Results: For every 5 hours’ increase in mouse work per week, the ORs for increasing one step in pain scores for pain in the neck and right shoulder were 1.03 (95% confidence interval 0.97 to 1.10) and 1.13 (1.05 to 1.21) respectively. When keyboard work increased by 1 hour, the ORs for increasing 1 step in pain score for pain in the neck and right shoulder were 1.03 (0.98 to 1.08) and 0.98 (0.93 to 1.04) respectively. Number of micropauses, mouse and keyboard speed, and duration of activity periods with mouse and keyboard were not found to be risk factors for pain in the neck or right shoulder.
Conclusion: Increasing work with computer mouse increases the risk for pain in the right shoulder. Numbers of micropauses, and mouse and keyboard speed were not found to be risk factors.

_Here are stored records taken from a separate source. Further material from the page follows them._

-- ==== Sys2Proof/Machine/Dispatch.lean ====
section
/-!
DEFINITION. exec: one arm per command, each a direct call of the command's meaning.
-/
namespace Sys2Proof.Machine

No increased risks were found for increasing keyboard use.
O19.5 PHYSICAL RISK FACTORS FOR NECK AND UPPER LIMB DISORDERS IN INDUSTRIAL AND OFFICE WORKERS: RESULTS FROM THE SMASH STUDY
S. G. van den Heuvel1, B. M. Blatter1,2, A. J. van der Beek2,3, P. M. Bongers1,2,3.1TNO Work and Employment, Hoofddorp, the Netherlands; 2Body@Work, Research Center on Physical Activity, Work and Health TNO-Vumc, Amsterdam, the Netherlands; 3Institute for Research in Extramural Medicine, Vrije Universiteit Medical Center, Amsterdam, the Netherlands
Introduction: Although many cross sectional and self reported data have been analysed to study physical risk factors for upper limb disorders, epidemiological studies with longitudinal data based on objective exposure measurements are scarce. The SMASH study provides these data.

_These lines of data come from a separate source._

/-- CLW_SEL, MSI-X unmasking, VF enabling, PLDM events and internal errors act on the host's side. While the host's link is up: a VF
that is enabled, on the ready device, keeps bits [7:0] of CLW_SEL and no other selection changes. Unmasking a vector of a function
present clears its mask and its pending bit and sends its message once where it was pending. VF_ENABLE shows VF Enable and NumVFs in
FN_STAT, and a VF it takes away leaves an unlocked interface, no session, and no vector state. With Sirvi up PLDM events can be
enabled; an acknowledgement drops the oldest event held. An uncorrectable internal error sets bit 22 of the PF's AER status (the
model's choice of error, log entry 22), whichever unit it is in, and nothing else. (15_sirvi R428, 16_host_registers R441,
16_host_registers R444, 16_host_registers R448, 16_host_registers R455, 17_package R471) -/
def Obligations.HostFunctionsSelectUnmaskEnableAndAcknowledge : Prop :=
  (∀ (s : State) (k : Fin 16) (v : Word), (hostReady s = true → k.val < numVfs s → Gives (.clwSel k v) s fun t =>
      smGet 0 t.clw k = v.toNat % 256 ∧ (∀ j, j ≠ k.val → smGet 0 t.clw j = smGet 0 s.clw j) ∧ t = { s with clw := t.clw }) ∧
    (hostReady s = false ∨ numVfs s ≤ k.val → exec (.clwSel k v) s = Host.Outcome.next s)) ∧
  (∀ (s : State) (fn : Fin 17) (v : Fin 1024), hostUp s = true → fn.val ≤ numVfs s → v.val < vecCount fn →
    Gives (.msixUnmask fn v) s fun t => vecAt t fn v = { masked := false, pba := false } ∧
      (∀ f w, (f, w) ≠ (fn.val, v.val) → w < 1024 → vecAt t f w = vecAt s f w) ∧
      t.msgs = s.msgs ++ (if (vecAt s fn v).pba then [(fn.val, v.val)] else []) ∧ t.regs = s.regs) ∧
  (∀ (s : State) (on : Bool) (num : Fin 17), hostUp s = true → Gives (.vfEnable on num) s fun t =>
    numVfs t = (if on then num.val else 0) ∧
    ∀ k, k < 16 → numVfs t ≤ k → k < numVfs s → tdi t k = 0 ∧ (∀ i, i < 8 → (sess t i).live = true → (sess t i).ep ≠ k + 1) ∧
      smGet 0 t.clw k = 0) ∧
  (∀ s : State, (sirviUp s = true → Gives .pldmEventEnable s fun t => t.sirvi.pldmOn = true ∧ t.sirvi.pldm = s.sirvi.pldm) ∧
    Gives .pldmEventAcknowledge s fun t => t.sirvi.pldm = s.sirvi.pldm.drop 1 ∧ t.regs = s.regs) ∧
  ∀ (s : State) (u : HostUnit), Gives (.uncorrectableInternalError u) s fun t => t = { s with aer := t.aer } ∧
    bitAt (smGet 0 t.aer 0) 22 = true ∧ ∀ j, j ≠ 22 → bitAt (smGet 0 t.aer 0) j = bitAt (smGet 0 s.aer 0) j

/-- Scrubs, row sparing, retunes, calibrations, wear levelling and slips do their work and count it. On a ready device SCRATCHPAD_SCRUB,
CLUSTER_SCRUB and HBM_SCRUB do all the work of their activity that is outstanding, and no more, in every cluster or over HBM.
ROW_SPARE_DONE takes the oldest marked row of a pseudo-channel that has one of its 16 spare rows left (log entry 62): the row is no
longer marked, the channel has one spare row fewer and its stack's page shows the event; where rows are marked and no channel of
theirs has one left, nothing is copied, and BG's bit for exhausted spares is set once a stack of theirs has used its 512. With Sirvi
up LINK_RETUNE, THERMAL_CALIBRATION, WEAR_LEVELLING and BG_SLIP count; ENERGY_CALIBRATION counts while no rail current monitor is
faulty. LINK_RETUNE leaves ports that are not UP alone. (15_sirvi R413, 15_sirvi R416, 15_sirvi R430, 15_sirvi R431, 15_sirvi R432,
15_sirvi R439) -/
def Obligations.BackgroundWorkIsDoneAndCounted : Prop :=
  (∀ s : State, devRdy s = true →
    (Gives .scratchpadScrub s fun t => ∀ c, c < 256 →
      smGet 0 (bgAct t 0).doneC c = max (smGet 0 (bgAct s 0).doneC c) (bgSched s 0)) ∧
    (Gives .clusterScrub s fun t => t = { s with bg := t.bg } ∧ ∀ c, c < 256 →
      smGet 0 (bgAct t 1).doneC c = max (smGet 0 (bgAct s 1).doneC c) (bgSched s 1)) ∧
    (Gives .hbmScrub s fun t => (bgAct t 2).done = max (bgAct s 2).done (bgSched s 2) ∧ t.hbm = s.hbm) ∧
    let rows := (bgAct s 3).rows
    let spare (r : Nat × Nat × Nat) : Prop := smGet 0 s.sirvi.spares (pchanOf s r.2.1) < 16;
    (∀ r l q, rows = q ++ r :: l → spare r → (∀ x ∈ q, ¬spare x) → Gives .rowSpareDone s fun t => (bgAct t 3).rows = q ++ l ∧
      (bgAct t 3).done = (bgAct s 3).done + 1 ∧ smGet 0 t.sirvi.spares (pchanOf s r.2.1) = smGet 0 s.sirvi.spares (pchanOf s r.2.1) + 1 ∧
      rb t (stkPg (stackOf s r.2.1) + 0x14) 0 = true) ∧
    (rows ≠ [] → (∀ x ∈ rows, ¬spare x) → Gives .rowSpareDone s fun t => (bgAct t 3).rows = rows ∧ t.sirvi.spares = s.sirvi.spares ∧
      ∀ x ∈ rows, 512 ≤ sparesUsed s (stackOf s x.2.1) → rb t (bgPg + 0x130) 29 = true) ∧
    (rows = [] → exec .rowSpareDone s = Host.Outcome.next s)) ∧
  (∀ s : State, sirviUp s = true →
    (Gives .linkRetune s fun t => t.sirvi.retunes = s.sirvi.retunes + 1 ∧ t.regs = s.regs ∧
      ∀ p, p < 20 → lkUp s p = false → lport t p = lport s p) ∧
    (Gives .thermalCalibration s fun t => t.sirvi.therms = s.sirvi.therms + 1 ∧ t.regs = s.regs) ∧
    ((∀ k, k < 8 → senFaulty s (88 + k) = false) → Gives .energyCalibration s fun t => t.sirvi.calib = s.sirvi.calib + 1 ∧ t.regs = s.regs) ∧
    ((∃ k, k < 8 ∧ senFaulty s (88 + k) = true) → exec .energyCalibration s = Host.Outcome.next s) ∧
    (Gives .wearLevelling s fun t => t.sirvi.wears = s.sirvi.wears + 1 ∧ rdN t (senPg + 0x288) ≤ 100) ∧
    (rdN s (bgPg + 0x188) < 0xFFFFFFFE → Gives .bgSlip s fun t => rdN t (bgPg + 0x188) = rdN s (bgPg + 0x188) + 1 ∧
      rb t (bgPg + 0x14) 4 = true)) ∧
  ∀ s : State, sirviUp s = false → ∀ c ∈ [Instr.scratchpadScrub, .clusterScrub, .hbmScrub, .rowSpareDone, .linkRetune, .thermalCalibration,
    .energyCalibration, .wearLevelling, .bgSlip], exec c s = Host.Outcome.next s

/-- Every step keeps the byte memories canonical and the summit buffer within SRAM, and takes one command off the queue. From every
state, reachable or not, a step that answers a next state keeps the canonical form of HBM, host memory and the control cores'
memories, keeps the SRAM buffer of the summit register at 256 entries or fewer, and leaves of the queue what stood behind its front;
so well-formed commands stay well formed. (09_memory R274, 15_sirvi R420, 16_host_registers "Host access rules") -/
def Obligations.StepKeepsMemoriesAndTheSummitBuffer : Prop :=
  ∀ s t : State, step s = Host.Outcome.next t →
    (memOk s = true → memOk t = true) ∧ (sramOk s = true → sramOk t = true) ∧ t.pending = s.pending.tail ∧
    (queueOk s = true → queueOk t = true)

/-- No step lowers an anti-rollback counter; only a loss of power ends DEBUG_ACTIVE or takes a summit number back. From every state, a
step that answers a next state lowers none of the anti-rollback counters. Unless the command it runs is a loss of power
(PWRGOOD_DEASSERT, P54V_UNDERVOLTAGE), a device in DEBUG_ACTIVE stays in it and the sequence number of the next summit entry is not
lower; and PWRGOOD_DEASSERT of a powered device ends DEBUG_ACTIVE. (13_parties R387, 15_sirvi R421, 15_sirvi R425, 15_sirvi R426) -/
def Obligations.FusesRiseAndDebugEndsOnlyWithPower : Prop :=
  (∀ s t : State, step s = Host.Outcome.next t → fusesUp s t ∧
    (s.pending.head? ≠ some .pwrgoodDeassert → s.pending.head? ≠ some .p54vUndervoltage →
      (s.sirvi.dbg.isSome = true → t.sirvi.dbg.isSome = true) ∧ s.sirvi.summit.next ≤ t.sirvi.summit.next)) ∧
  ∀ s : State, s.sirvi.boot ≠ .off → Gives .pwrgoodDeassert s fun t => t.sirvi.dbg = none

/-- Host memory, key slots, steady mode and party accounts change only by the commands named. Whatever the state, a command that answers
a next state leaves host memory as it was unless it is DESCRIPTOR_DONE or EMISSION_RING_WRITE (a switch's transfers never write it);
leaves every key slot as it was unless it is a key service request, a binding or window command, one that draws from a slot's vector
counter (bivouac, export, promotion), an edge or flip, the end of debug entry, or a reset; and leaves the steady-mode records and
the parties' accumulators as they were but for the commands named. (13_parties R368, 13_parties R372, 13_parties R374, 09_memory
R288) -/
def Obligations.OnlyTheirCommandsChangeHostMemoryAndKeys : Prop :=
  ∀ (c : Instr) (s t : State), exec c s = Host.Outcome.next t →
    (match c with
     | .descriptorDone .. | .emissionRingWrite .. => True
      | _ => t.hostMem = s.hostMem) ∧
    (match c with
     | .registerWrite .. | .tickEdge | .flywheelEdge | .flip | .idlePark .. | .keySet .. | .keyRotate .. | .keyDropOld ..
       | .keyErase .. | .keyEraseComplete .. | .debugEntered | .warmPromotion .. | .devReset .. | .ksBind .. | .ksUnbind ..
       | .winCreate .. | .winRemove .. | .hbmMap .. | .sensorSample .. | .deviceReady | .railTimeout .. | .pwrgoodDeassert
       | .p54vUndervoltage | .thermtrip | .warmReset .. | .refclkLinkLoss | .refclkPcieLoss => True
      | _ => t.keys = s.keys) ∧
    (match c with
     | .registerWrite .. | .tickEdge | .flywheelEdge | .keyEraseComplete .. | .policySet .. | .steadySet .. | .steadyClear ..
       | .ptySteadyAck .. | .debugEntered | .devReset .. | .sensorSample .. | .deviceReady | .railTimeout .. | .pwrgoodDeassert
       | .p54vUndervoltage | .thermtrip | .warmReset .. | .refclkLinkLoss | .refclkPcieLoss => True
      | _ => t.stdy = s.stdy) ∧
    (match c with
     | .registerWrite .. | .tickEdge | .flywheelEdge | .commitWindowOpen | .flip | .teardown .. | .partFault .. | .vfFlr ..
       | .partCfgWrite .. | .pitchStart .. | .switchDone .. | .pitchLimit .. | .pitchEnd .. | .loopS .. | .loopE .. | .bp ..
       | .altselSample .. | .halt .. | .sync .. | .stallClear .. | .bundlePageArrival .. | .ccException ..
       | .summaryPostArrival .. | .loadDone .. | .meMode .. | .meCbook .. | .meLoadw .. | .meStream .. | .meDrain .. | .meAttn ..
       | .vsetvl .. | .vld .. | .vst .. | .vmov .. | .vbcast .. | .vsel .. | .vcmp .. | .vadd .. | .vsub .. | .vmul .. | .vfma ..
       | .vmax .. | .vmin .. | .vabs .. | .vneg .. | .vand .. | .vor .. | .vxor .. | .vshl .. | .vsra .. | .vsrl .. | .vrcp ..
       | .vrsqrt .. | .vfn .. | .vred .. | .vtred .. | .vtile .. | .vexpn .. | .vcvt .. | .vpost .. | .vflag .. | .gpChain ..
       | .bivouacWriteDone .. | .bivouacReadDone .. | .exportDone .. | .importDone .. | .kvInfo .. | .kvPte .. | .kvReserve ..
       | .spFill .. | .spCopy .. | .spTag .. | .spDma .. | .ncCopy .. | .nocCopyDone .. | .remoteAccessDone .. | .tagTimeout ..
       | .asyncPortPromotion .. | .descriptorStart .. | .descriptorDone .. | .expLoad .. | .exp16StagingDone .. | .expRegister ..
       | .expReadStart .. | .expBlockDone .. | .ingestRecord .. | .feChunkDone .. | .emissionRingWrite .. | .keyErase ..
       | .stopInterface .. | .debugConsent .. | .debugEntered | .lkCtrl .. | .trainingTimeout .. | .attestDone ..
       | .attestTimeout .. | .mgmt .. | .tag .. | .nak .. | .heartbeat .. | .heartbeatTimeout .. | .lkSend .. | .lkColl ..
       | .send .. | .coll .. | .collTimeout .. | .blob .. | .adv .. | .release .. | .bhb .. | .bhbSend .. | .warmPromotion ..
       | .devReset .. | .ksBind .. | .sensorSample .. | .deviceReady | .railTimeout .. | .pwrgoodDeassert | .p54vUndervoltage
       | .thermtrip | .warmReset .. | .refclkLinkLoss | .refclkPcieLoss | .vfEnable .. | .idle .. => True
      | _ => t.pacc = s.pacc)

Methods: A prospective cohort study was conducted among 1742 employees from 34 companies in industrial, administrative, and service sectors. Physical exposure data were collected by video observation and by questionnaire at baseline. Potential confounders and outcome measures (neck/shoulder, elbow, wrist, and hand pain) were collected by questionnaire at baseline and at three, annually performed, follow up measurements. Separate analyses were performed for office workers and employees with other occupations (service and industrial occupations). The results were adjusted for age, sex, and psychosocial factors.
Results: In office workers (n = 189), prolonged computer work, long working hours, and working with a twisted neck (>45° more than 25% of the time) increased the risk of neck/shoulder pain, but none of the increased risks were statistically significant. Long working hours (relative risk 4.5; 95% confidence interval 1.2 to 17.1) and bending and twisting with the wrist (3.5; 1.2 to 9.9) were the most important risk factors for elbow, wrist, and hand symptoms. In industrial and service workers (n = 594), the strongest risk factor for neck/shoulder pain was lifting more than 25 kg 1–15 times a day, but the risk was only 1.4 (0.9 to 2.1). The risk of elbow, wrist, and hand symptoms was increased when workers used force in combination with repetitive tasks (2.0; 1.0 to 4.0) and worked with a twisted neck (1.9; 1.2 to 3.2).
Conclusions: This study demonstrated that some physical risk factors could be identified, but that repetition alone was not a risk factor for upper limb symptoms. This might be due to a low occurrence of repetitive tasks in this population and too broad a definition of repetitive tasks.